_Required work_:
The required lines are those that contain "EphemeralClear"; pull them out of the data and copy them.

_Task data_:
-- ==== Sys2Proof/Machine/Step.lean ====
section
/-! DEFINITION. The step of the machine, and the host's placing of a command word. -/

namespace Sys2Proof.Machine

/-- One step of the block and its host: the next host event, with the whole command it starts or waits for. -/
def step (s : State) : Host.Outcome State Fault Refusal := advance s

/-- `s` with the word `w` (bits from `nbits` up taken as 0) as what the very next step accepts and runs. -/
def State.withFetchWord (s : State) (nbits w : Nat) : State := offerNext (BitVec.ofNat 32 (w % 2 ^ nbits)) s

end Sys2Proof.Machine
end

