/-- Rules R202, R203, R103, R242: `COMPRESS` of an image on which no check fails completes and writes the image's container;
the image is unchanged and the ephemeral banks are cleared. Otherwise it raises the first check that fails: of the
descriptor, of the header (both with `curch` as it was, NOCH), or of a channel, in ascending order and with `ERR_CH` that
channel: `RES`, `PAY`, `PAYLOAD_TOO_LARGE`, `CONT` at the field that does not fit. -/
def Obligations.CompressWritesTheContainer : Prop :=
  ∀ s : State,
    (compressFault s = none →
      ∃ t, exec .compress s = .next t ∧ t.status = .done ∧ t.curch = NOCH ∧
        t.contLen.toNat = (imageContainer s).length ∧ t.cpos = t.contLen ∧
        t.cont.readBytes 0 (imageContainer s).length = imageContainer s ∧
        (imageContainer s).length =
          14 + ((List.range s.desc.channels.toNat).map fun c => 260 + (channelPayload s.desc.dims c s.img).length).sum ∧
        (∀ a, (imageContainer s).length ≤ a → t.cont.read a = s.cont.read a) ∧ EphemeralClear t ∧
        { withEphemeralOf t s with
          cont := s.cont, contLen := s.contLen, cpos := s.cpos, status := s.status, curch := s.curch } = s) ∧
    (∀ e, compressFault s = some e → exec .compress s = .next (raise .cw e s))

/-- Rules R208, R209, R242: `DECOMPRESS` of a container with a valid header and, per channel, a record that passes every
check and whose payload decodes to `W * H` symbols, completes with the descriptor, the samples and `CPOS` from it; the
container is unchanged and the ephemeral banks are cleared. A header that fails a check is refused with that check, and
otherwise the first check that fails in the records, in ascending channel order, is raised with `ERR_CH` that channel. -/
def Obligations.DecompressReadsTheContainer : Prop :=
  ∀ s : State,
    (∀ rss off, headerFault s = none → containerRecords s = .ok (rss, off) →
      ∃ t, exec .decompress s = .next t ∧ t.status = .done ∧ t.curch = NOCH ∧ t.desc = headerDesc s ∧
        t.cpos.toNat = off ∧
        (∀ c y x, c < headerChannels s → y < headerHeight s → x < headerWidth s →
          (t.img.read ((y * headerWidth s + x) * headerChannels s + c)).toNat =
            ((List.range (x + 1)).map fun k =>
              ((rss.getD c []).getD (y * headerWidth s + k) 0).toNat).sum % 256) ∧
        (∀ a, headerWidth s * headerHeight s * headerChannels s ≤ a → t.img.read a = s.img.read a) ∧ EphemeralClear t ∧
        { withEphemeralOf t s with
          desc := s.desc, img := s.img, cpos := s.cpos, status := s.status, curch := s.curch } = s) ∧
    (∀ c p, headerFault s = some (c, p) → exec .decompress s = .next (raise .iw ⟨c, p, s.curch⟩ s)) ∧
    (∀ e, headerFault s = none → containerRecords s = .error e → exec .decompress s = .next (raise .iw e s))

/-- Rule R210 (derived there): the round trip. Whenever `COMPRESS` ends in DONE, `DECOMPRESS` of the container it wrote, on any block with
the same parameters that holds those bytes, ends in DONE with the same descriptor and the same samples, having consumed the
whole container. -/
def Obligations.DecompressInvertsCompress : Prop :=
  ∀ s t r : State, exec .compress s = .next t → t.status = .done → r.cfg = s.cfg → r.contLen = t.contLen →
    (∀ a, a < t.contLen.toNat → r.cont.read a = t.cont.read a) →
    ∃ u, exec .decompress r = .next u ∧ u.status = .done ∧ u.desc = s.desc ∧ u.cpos = t.contLen ∧
      ∀ a, a < s.desc.width.toNat * s.desc.height.toNat * s.desc.channels.toNat → u.img.read a = s.img.read a

/-- Rule R213 (derived there): a container with a corrupted magic byte is refused; one made by `COMPRESS` that has lost its
last byte is refused as `PAYLOAD` of the last channel at the offset where its payload starts; and one whose last payload and
its count are both shorter by one runs out of bits in the last channel, at one of its symbols. -/
def Obligations.CorruptContainersAreRejected : Prop :=
  (∀ r : State, overCap r.cfg.contCap r.contLen.toNat = false → 3 ≤ r.contLen.toNat →
    (r.cont.read 0 ≠ r.cfg.magic0 ∨ r.cont.read 1 ≠ r.cfg.magic1 ∨ r.cont.read 2 ≠ r.cfg.magic2) →
    exec .decompress r = .next (raise .iw ⟨.badMagic, 0, r.curch⟩ r)) ∧
  (∀ s t r : State, exec .compress s = .next t → t.status = .done → r.cfg = s.cfg →
    r.contLen.toNat + 1 = t.contLen.toNat →
    let last := s.desc.channels.toNat - 1
    let off := t.contLen.toNat - (channelPayload s.desc.dims last s.img).length
    ((∀ a, a < r.contLen.toNat → r.cont.read a = t.cont.read a) →
      exec .decompress r = .next (raise .iw ⟨.payload, off, BitVec.ofNat 2 last⟩ r)) ∧
    ((∀ a, a < r.contLen.toNat → (a + 4 < off ∨ off ≤ a) → r.cont.read a = t.cont.read a) →
      uLE (r.cont.readBytes (off - 4) 4) + 1 = (channelPayload s.desc.dims last s.img).length →
      ∃ i, i < s.desc.width.toNat * s.desc.height.toNat ∧
        exec .decompress r = .next (raise .iw ⟨.streamExhausted, i, BitVec.ofNat 2 last⟩ r)))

_Solution below_:
        (∀ a, (imageContainer s).length ≤ a → t.cont.read a = s.cont.read a) ∧ EphemeralClear t ∧
        (∀ a, headerWidth s * headerHeight s * headerChannels s ≤ a → t.img.read a = s.img.read a) ∧ EphemeralClear t ∧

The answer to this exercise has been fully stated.